━━━ DATA SUPPLIED ━━━

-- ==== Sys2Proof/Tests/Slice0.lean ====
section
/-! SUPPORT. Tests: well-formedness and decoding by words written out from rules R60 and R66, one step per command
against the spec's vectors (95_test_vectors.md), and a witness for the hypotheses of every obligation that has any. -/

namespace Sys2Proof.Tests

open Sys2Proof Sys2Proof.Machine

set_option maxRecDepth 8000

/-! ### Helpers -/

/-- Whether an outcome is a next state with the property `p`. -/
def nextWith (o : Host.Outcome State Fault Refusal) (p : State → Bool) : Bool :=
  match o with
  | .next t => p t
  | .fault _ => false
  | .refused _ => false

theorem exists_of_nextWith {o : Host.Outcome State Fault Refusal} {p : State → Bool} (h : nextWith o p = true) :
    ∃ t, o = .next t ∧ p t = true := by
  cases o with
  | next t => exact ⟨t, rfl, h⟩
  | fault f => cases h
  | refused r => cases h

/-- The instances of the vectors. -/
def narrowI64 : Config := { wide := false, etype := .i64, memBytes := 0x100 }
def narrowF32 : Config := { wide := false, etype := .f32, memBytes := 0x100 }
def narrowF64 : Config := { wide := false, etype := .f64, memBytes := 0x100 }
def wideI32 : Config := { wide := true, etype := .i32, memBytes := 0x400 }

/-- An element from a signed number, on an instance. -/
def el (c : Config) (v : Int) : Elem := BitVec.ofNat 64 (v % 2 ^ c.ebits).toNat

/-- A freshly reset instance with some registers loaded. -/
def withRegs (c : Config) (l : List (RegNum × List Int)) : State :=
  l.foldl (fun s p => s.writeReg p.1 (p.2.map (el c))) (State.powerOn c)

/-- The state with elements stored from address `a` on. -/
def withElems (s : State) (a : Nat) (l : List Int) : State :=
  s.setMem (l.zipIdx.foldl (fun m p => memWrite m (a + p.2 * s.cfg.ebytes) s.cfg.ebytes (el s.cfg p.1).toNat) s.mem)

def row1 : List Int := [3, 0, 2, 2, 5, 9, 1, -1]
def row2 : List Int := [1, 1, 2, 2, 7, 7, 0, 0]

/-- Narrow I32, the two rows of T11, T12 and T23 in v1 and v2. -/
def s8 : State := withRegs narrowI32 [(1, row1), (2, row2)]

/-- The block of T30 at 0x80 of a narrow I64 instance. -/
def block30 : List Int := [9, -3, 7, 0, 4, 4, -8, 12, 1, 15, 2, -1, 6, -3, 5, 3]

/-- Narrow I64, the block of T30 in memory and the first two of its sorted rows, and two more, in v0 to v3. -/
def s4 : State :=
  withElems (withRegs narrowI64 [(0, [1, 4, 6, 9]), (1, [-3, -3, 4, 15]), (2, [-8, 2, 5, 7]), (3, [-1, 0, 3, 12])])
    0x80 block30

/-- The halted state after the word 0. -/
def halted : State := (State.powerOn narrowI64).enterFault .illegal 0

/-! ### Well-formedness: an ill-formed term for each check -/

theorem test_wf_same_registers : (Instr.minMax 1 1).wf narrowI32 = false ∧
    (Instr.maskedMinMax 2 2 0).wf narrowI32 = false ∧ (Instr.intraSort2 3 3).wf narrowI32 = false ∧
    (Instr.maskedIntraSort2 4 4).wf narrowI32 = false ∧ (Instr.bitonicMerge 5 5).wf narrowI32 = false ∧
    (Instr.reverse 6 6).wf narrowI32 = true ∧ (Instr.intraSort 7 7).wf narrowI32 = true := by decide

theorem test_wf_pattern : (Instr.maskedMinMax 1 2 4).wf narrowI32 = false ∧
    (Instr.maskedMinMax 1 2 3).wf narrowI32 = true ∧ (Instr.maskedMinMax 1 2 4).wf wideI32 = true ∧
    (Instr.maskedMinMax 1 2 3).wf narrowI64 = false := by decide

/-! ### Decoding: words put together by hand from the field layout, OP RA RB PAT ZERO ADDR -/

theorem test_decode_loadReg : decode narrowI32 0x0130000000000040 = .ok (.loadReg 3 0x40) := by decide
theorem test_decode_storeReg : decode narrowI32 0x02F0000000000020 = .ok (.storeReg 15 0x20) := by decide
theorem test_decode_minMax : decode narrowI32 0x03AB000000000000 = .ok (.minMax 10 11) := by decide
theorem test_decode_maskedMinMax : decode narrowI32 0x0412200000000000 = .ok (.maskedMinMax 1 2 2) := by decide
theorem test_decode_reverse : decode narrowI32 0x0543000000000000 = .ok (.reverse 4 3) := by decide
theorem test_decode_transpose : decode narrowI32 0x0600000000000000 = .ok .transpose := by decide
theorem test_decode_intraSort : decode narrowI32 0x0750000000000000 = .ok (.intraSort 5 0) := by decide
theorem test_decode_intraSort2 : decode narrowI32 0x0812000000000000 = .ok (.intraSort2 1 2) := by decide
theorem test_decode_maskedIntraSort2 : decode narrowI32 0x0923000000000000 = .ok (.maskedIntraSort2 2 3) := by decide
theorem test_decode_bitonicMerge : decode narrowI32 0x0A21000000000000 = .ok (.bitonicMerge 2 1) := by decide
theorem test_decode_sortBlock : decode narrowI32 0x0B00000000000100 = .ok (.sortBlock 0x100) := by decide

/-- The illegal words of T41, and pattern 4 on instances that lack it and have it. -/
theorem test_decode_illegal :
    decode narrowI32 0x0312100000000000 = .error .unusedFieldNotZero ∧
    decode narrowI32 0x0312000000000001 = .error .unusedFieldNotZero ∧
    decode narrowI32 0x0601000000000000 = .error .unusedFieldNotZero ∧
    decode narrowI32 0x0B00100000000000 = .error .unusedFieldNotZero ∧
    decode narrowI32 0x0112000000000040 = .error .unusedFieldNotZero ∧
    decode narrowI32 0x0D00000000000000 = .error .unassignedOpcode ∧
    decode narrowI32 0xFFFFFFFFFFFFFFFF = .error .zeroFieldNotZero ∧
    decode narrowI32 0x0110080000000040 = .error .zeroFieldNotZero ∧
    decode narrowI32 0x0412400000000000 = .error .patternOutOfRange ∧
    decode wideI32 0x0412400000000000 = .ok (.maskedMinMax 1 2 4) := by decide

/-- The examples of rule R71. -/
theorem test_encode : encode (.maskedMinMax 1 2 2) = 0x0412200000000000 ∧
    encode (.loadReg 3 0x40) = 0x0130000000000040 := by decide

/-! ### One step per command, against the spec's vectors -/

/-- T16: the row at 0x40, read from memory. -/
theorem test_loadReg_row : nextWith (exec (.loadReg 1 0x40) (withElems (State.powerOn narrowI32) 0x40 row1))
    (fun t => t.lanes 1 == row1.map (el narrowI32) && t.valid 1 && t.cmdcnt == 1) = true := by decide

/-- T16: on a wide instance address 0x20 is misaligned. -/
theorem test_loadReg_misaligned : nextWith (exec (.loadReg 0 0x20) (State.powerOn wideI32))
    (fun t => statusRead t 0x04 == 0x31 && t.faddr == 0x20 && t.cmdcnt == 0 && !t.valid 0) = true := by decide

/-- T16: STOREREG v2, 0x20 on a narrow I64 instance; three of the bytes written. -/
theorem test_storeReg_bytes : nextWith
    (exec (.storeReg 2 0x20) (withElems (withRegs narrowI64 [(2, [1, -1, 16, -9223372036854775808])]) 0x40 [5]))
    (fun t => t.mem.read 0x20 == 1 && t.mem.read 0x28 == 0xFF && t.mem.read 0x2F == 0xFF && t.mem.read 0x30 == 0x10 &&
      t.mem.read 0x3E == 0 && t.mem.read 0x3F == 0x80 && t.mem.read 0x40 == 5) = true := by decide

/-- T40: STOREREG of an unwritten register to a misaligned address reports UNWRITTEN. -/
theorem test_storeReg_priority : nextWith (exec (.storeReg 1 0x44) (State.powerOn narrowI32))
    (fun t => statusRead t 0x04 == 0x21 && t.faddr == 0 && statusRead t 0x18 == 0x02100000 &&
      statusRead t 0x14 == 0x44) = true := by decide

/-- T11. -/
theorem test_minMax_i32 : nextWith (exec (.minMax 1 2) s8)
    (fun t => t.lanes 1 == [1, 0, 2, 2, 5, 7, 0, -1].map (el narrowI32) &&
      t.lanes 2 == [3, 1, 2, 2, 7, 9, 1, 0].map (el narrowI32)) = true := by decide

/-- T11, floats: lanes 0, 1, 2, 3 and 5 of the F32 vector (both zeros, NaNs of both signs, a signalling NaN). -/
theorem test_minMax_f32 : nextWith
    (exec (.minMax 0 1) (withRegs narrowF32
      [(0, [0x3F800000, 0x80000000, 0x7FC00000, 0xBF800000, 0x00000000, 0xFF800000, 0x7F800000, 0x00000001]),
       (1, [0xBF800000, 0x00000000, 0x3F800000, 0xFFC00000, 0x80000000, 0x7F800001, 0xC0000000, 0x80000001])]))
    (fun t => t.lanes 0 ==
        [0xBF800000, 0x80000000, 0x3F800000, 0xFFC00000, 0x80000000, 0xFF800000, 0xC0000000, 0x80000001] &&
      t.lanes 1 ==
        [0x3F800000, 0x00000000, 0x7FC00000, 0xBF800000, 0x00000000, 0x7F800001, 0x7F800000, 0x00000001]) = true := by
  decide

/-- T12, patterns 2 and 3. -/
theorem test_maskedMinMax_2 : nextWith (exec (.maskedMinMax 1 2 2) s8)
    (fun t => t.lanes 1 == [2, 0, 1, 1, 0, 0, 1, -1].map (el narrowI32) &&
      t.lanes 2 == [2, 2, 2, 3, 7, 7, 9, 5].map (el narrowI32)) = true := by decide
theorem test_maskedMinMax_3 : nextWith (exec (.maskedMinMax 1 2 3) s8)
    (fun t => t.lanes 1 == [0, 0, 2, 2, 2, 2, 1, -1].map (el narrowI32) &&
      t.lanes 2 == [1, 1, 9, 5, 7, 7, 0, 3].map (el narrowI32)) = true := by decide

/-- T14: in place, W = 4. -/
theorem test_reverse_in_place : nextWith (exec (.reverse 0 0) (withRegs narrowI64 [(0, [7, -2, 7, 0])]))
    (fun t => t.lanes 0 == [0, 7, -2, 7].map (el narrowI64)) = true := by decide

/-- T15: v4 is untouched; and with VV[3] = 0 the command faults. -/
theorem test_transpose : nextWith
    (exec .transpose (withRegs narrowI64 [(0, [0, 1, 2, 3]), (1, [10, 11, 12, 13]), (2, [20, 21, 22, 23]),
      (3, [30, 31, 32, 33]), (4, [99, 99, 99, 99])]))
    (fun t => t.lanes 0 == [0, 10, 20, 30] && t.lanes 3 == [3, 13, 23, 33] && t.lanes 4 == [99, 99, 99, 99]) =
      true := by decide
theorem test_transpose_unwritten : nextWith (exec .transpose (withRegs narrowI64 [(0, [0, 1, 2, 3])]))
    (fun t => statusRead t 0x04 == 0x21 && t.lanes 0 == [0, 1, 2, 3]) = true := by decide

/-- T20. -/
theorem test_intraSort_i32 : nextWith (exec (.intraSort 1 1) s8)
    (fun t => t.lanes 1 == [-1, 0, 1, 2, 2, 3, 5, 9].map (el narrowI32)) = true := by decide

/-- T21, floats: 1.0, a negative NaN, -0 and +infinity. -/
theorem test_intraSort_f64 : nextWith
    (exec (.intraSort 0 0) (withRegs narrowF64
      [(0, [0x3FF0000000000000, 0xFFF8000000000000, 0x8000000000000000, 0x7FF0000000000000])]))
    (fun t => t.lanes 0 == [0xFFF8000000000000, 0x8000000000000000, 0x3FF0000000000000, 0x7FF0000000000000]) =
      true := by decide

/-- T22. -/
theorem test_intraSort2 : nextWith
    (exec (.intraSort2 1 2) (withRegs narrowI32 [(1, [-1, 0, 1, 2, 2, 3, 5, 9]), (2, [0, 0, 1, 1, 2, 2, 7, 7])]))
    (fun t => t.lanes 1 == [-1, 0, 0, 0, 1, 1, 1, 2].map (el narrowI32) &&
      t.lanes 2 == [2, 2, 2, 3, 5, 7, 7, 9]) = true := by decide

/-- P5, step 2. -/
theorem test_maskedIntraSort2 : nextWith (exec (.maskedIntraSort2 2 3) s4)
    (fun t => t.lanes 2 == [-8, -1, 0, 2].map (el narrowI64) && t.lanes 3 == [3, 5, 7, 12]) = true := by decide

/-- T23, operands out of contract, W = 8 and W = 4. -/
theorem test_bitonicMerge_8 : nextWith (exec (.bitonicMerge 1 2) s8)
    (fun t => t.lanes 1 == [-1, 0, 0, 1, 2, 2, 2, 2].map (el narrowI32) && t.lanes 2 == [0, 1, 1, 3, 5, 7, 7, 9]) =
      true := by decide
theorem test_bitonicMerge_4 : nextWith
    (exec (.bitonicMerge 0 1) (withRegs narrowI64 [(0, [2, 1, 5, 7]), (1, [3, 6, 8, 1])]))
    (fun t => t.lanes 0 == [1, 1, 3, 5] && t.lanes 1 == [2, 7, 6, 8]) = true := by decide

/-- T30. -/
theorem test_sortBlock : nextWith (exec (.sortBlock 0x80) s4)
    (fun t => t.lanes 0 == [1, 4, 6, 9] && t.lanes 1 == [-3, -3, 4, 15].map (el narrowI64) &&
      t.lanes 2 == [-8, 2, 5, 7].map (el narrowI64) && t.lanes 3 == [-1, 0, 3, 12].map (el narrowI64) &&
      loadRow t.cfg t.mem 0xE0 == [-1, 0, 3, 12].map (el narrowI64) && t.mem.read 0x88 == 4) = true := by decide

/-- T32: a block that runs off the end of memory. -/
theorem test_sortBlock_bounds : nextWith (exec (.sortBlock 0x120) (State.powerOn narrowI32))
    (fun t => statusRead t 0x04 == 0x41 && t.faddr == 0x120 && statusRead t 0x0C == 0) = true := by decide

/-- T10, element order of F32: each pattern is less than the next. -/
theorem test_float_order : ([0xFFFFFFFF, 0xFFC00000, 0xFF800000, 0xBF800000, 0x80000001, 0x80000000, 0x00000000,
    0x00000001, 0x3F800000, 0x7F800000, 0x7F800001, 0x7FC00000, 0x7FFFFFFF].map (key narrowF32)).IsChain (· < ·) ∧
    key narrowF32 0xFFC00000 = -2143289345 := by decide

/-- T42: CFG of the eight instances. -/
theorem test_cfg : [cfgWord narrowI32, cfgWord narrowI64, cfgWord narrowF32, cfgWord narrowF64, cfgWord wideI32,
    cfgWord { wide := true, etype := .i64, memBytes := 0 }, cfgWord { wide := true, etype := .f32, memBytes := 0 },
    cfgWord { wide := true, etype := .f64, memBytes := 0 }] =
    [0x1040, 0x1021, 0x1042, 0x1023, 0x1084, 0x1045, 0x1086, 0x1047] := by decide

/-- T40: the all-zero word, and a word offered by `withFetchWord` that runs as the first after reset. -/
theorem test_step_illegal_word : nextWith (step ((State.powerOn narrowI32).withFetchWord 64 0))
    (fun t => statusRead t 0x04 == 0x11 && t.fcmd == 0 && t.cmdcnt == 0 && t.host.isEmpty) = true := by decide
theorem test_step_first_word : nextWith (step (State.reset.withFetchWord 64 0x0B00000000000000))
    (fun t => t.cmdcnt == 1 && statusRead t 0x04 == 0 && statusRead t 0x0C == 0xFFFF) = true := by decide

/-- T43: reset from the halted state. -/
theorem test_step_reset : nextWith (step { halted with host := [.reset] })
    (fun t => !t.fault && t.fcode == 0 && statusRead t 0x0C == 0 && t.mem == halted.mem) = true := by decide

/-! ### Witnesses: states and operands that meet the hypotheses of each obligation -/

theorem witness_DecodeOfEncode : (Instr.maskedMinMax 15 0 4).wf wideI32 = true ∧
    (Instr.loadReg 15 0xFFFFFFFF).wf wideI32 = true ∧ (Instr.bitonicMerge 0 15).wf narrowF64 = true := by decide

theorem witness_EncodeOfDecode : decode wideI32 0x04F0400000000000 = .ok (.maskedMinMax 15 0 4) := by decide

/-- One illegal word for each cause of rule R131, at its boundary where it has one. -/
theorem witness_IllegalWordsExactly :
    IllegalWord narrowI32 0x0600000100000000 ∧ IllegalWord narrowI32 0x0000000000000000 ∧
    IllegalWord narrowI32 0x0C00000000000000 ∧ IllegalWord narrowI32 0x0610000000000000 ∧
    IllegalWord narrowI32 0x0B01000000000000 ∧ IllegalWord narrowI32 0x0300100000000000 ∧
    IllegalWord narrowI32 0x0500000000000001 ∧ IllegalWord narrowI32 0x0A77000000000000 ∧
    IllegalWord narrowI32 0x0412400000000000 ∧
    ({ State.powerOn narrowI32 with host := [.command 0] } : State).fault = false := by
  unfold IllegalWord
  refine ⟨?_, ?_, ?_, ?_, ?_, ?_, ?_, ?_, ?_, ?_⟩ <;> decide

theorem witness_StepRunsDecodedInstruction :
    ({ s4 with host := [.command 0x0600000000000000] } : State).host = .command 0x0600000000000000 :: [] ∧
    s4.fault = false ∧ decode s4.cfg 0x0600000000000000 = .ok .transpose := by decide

━━━
━━━ DATA SUPPLIED ━━━

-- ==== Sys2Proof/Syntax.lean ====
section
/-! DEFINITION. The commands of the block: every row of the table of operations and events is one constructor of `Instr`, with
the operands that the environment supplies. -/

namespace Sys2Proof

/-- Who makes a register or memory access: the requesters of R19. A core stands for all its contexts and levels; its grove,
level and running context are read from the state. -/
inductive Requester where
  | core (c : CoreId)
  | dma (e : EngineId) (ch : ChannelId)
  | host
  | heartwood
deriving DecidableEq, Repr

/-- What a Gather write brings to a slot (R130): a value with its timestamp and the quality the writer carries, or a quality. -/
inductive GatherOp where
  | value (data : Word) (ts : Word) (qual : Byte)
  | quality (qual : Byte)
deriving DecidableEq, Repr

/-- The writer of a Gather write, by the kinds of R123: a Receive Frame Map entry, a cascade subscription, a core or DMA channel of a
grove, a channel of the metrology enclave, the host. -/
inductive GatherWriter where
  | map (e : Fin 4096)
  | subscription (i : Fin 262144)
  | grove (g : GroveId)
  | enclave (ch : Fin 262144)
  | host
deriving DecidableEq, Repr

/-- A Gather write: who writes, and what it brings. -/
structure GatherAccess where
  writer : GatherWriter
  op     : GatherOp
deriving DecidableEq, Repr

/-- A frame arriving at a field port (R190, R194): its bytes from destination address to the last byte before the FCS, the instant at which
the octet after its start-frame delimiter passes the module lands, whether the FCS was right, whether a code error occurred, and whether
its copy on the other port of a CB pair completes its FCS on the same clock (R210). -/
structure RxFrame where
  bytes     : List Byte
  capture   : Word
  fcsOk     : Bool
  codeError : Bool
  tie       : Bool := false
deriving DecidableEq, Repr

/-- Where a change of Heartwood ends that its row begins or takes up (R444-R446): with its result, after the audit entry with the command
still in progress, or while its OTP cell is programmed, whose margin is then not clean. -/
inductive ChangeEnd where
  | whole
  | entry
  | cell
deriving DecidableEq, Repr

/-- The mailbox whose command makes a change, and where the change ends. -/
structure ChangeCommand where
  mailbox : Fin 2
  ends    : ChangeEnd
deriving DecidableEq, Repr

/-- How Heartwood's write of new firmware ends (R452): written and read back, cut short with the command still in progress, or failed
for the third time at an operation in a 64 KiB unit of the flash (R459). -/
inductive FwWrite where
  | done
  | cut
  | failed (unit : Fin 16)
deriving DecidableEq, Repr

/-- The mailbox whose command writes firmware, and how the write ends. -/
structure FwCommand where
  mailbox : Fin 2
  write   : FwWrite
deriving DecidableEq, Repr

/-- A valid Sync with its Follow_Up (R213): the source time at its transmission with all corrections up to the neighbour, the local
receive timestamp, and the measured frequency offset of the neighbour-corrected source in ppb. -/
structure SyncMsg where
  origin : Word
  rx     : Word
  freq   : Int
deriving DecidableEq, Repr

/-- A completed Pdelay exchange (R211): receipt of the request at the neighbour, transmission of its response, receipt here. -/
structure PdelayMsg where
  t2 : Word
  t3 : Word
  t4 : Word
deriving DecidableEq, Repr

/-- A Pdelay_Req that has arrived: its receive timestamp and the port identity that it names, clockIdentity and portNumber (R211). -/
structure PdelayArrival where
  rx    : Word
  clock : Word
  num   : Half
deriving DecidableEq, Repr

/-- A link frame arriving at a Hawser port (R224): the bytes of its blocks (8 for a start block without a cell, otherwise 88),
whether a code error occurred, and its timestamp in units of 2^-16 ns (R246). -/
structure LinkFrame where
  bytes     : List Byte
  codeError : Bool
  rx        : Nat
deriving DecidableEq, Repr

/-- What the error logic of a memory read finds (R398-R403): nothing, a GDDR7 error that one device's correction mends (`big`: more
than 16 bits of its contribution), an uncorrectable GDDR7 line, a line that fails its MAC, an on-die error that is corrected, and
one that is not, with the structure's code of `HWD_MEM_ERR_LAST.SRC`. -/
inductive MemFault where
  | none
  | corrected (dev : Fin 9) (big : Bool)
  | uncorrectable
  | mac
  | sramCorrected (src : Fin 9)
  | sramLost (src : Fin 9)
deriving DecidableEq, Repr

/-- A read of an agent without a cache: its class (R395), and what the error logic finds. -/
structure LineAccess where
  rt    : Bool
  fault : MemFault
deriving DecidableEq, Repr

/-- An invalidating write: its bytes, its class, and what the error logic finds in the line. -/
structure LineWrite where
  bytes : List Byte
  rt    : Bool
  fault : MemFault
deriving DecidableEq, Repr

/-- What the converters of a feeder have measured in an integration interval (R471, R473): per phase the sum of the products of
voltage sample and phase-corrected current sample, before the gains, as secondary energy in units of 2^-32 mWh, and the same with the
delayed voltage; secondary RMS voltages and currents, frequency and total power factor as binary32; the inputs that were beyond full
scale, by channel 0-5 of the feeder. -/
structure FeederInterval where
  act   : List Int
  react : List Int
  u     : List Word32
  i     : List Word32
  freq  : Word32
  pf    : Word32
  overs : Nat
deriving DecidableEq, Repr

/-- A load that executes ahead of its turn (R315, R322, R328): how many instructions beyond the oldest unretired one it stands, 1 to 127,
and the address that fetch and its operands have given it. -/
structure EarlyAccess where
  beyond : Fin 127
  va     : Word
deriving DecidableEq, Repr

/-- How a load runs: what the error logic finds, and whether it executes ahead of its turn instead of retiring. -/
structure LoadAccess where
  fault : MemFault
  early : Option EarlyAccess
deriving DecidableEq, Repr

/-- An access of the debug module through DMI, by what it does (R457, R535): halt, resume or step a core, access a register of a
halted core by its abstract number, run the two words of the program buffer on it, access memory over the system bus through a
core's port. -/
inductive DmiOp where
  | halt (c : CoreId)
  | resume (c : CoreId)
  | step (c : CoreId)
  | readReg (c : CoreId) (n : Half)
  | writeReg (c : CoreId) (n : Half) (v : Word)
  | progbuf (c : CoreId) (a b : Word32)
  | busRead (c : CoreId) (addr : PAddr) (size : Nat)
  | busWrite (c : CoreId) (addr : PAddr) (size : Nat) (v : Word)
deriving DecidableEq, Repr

━━━

TASK DIRECTIONS: In the material above, locate the line containing "-- ==== Sys2Proof/Tests/Slice0.lean" and the line containing "def block30 : List". Transcribe exactly those two lines and every line between them, and nothing more.

TASK OUTPUT:
-- ==== Sys2Proof/Tests/Slice0.lean ====
section
/-! SUPPORT. Tests: well-formedness and decoding by words written out from rules R60 and R66, one step per command
against the spec's vectors (95_test_vectors.md), and a witness for the hypotheses of every obligation that has any. -/

namespace Sys2Proof.Tests

open Sys2Proof Sys2Proof.Machine

set_option maxRecDepth 8000

/-! ### Helpers -/

/-- Whether an outcome is a next state with the property `p`. -/
def nextWith (o : Host.Outcome State Fault Refusal) (p : State → Bool) : Bool :=
  match o with
  | .next t => p t
  | .fault _ => false
  | .refused _ => false

theorem exists_of_nextWith {o : Host.Outcome State Fault Refusal} {p : State → Bool} (h : nextWith o p = true) :
    ∃ t, o = .next t ∧ p t = true := by
  cases o with
  | next t => exact ⟨t, rfl, h⟩
  | fault f => cases h
  | refused r => cases h

/-- The instances of the vectors. -/
def narrowI64 : Config := { wide := false, etype := .i64, memBytes := 0x100 }
def narrowF32 : Config := { wide := false, etype := .f32, memBytes := 0x100 }
def narrowF64 : Config := { wide := false, etype := .f64, memBytes := 0x100 }
def wideI32 : Config := { wide := true, etype := .i32, memBytes := 0x400 }

/-- An element from a signed number, on an instance. -/
def el (c : Config) (v : Int) : Elem := BitVec.ofNat 64 (v % 2 ^ c.ebits).toNat

/-- A freshly reset instance with some registers loaded. -/
def withRegs (c : Config) (l : List (RegNum × List Int)) : State :=
  l.foldl (fun s p => s.writeReg p.1 (p.2.map (el c))) (State.powerOn c)

/-- The state with elements stored from address `a` on. -/
def withElems (s : State) (a : Nat) (l : List Int) : State :=
  s.setMem (l.zipIdx.foldl (fun m p => memWrite m (a + p.2 * s.cfg.ebytes) s.cfg.ebytes (el s.cfg p.1).toNat) s.mem)

def row1 : List Int := [3, 0, 2, 2, 5, 9, 1, -1]
def row2 : List Int := [1, 1, 2, 2, 7, 7, 0, 0]

/-- Narrow I32, the two rows of T11, T12 and T23 in v1 and v2. -/
def s8 : State := withRegs narrowI32 [(1, row1), (2, row2)]

/-- The block of T30 at 0x80 of a narrow I64 instance. -/
def block30 : List Int := [9, -3, 7, 0, 4, 4, -8, 12, 1, 15, 2, -1, 6, -3, 5, 3]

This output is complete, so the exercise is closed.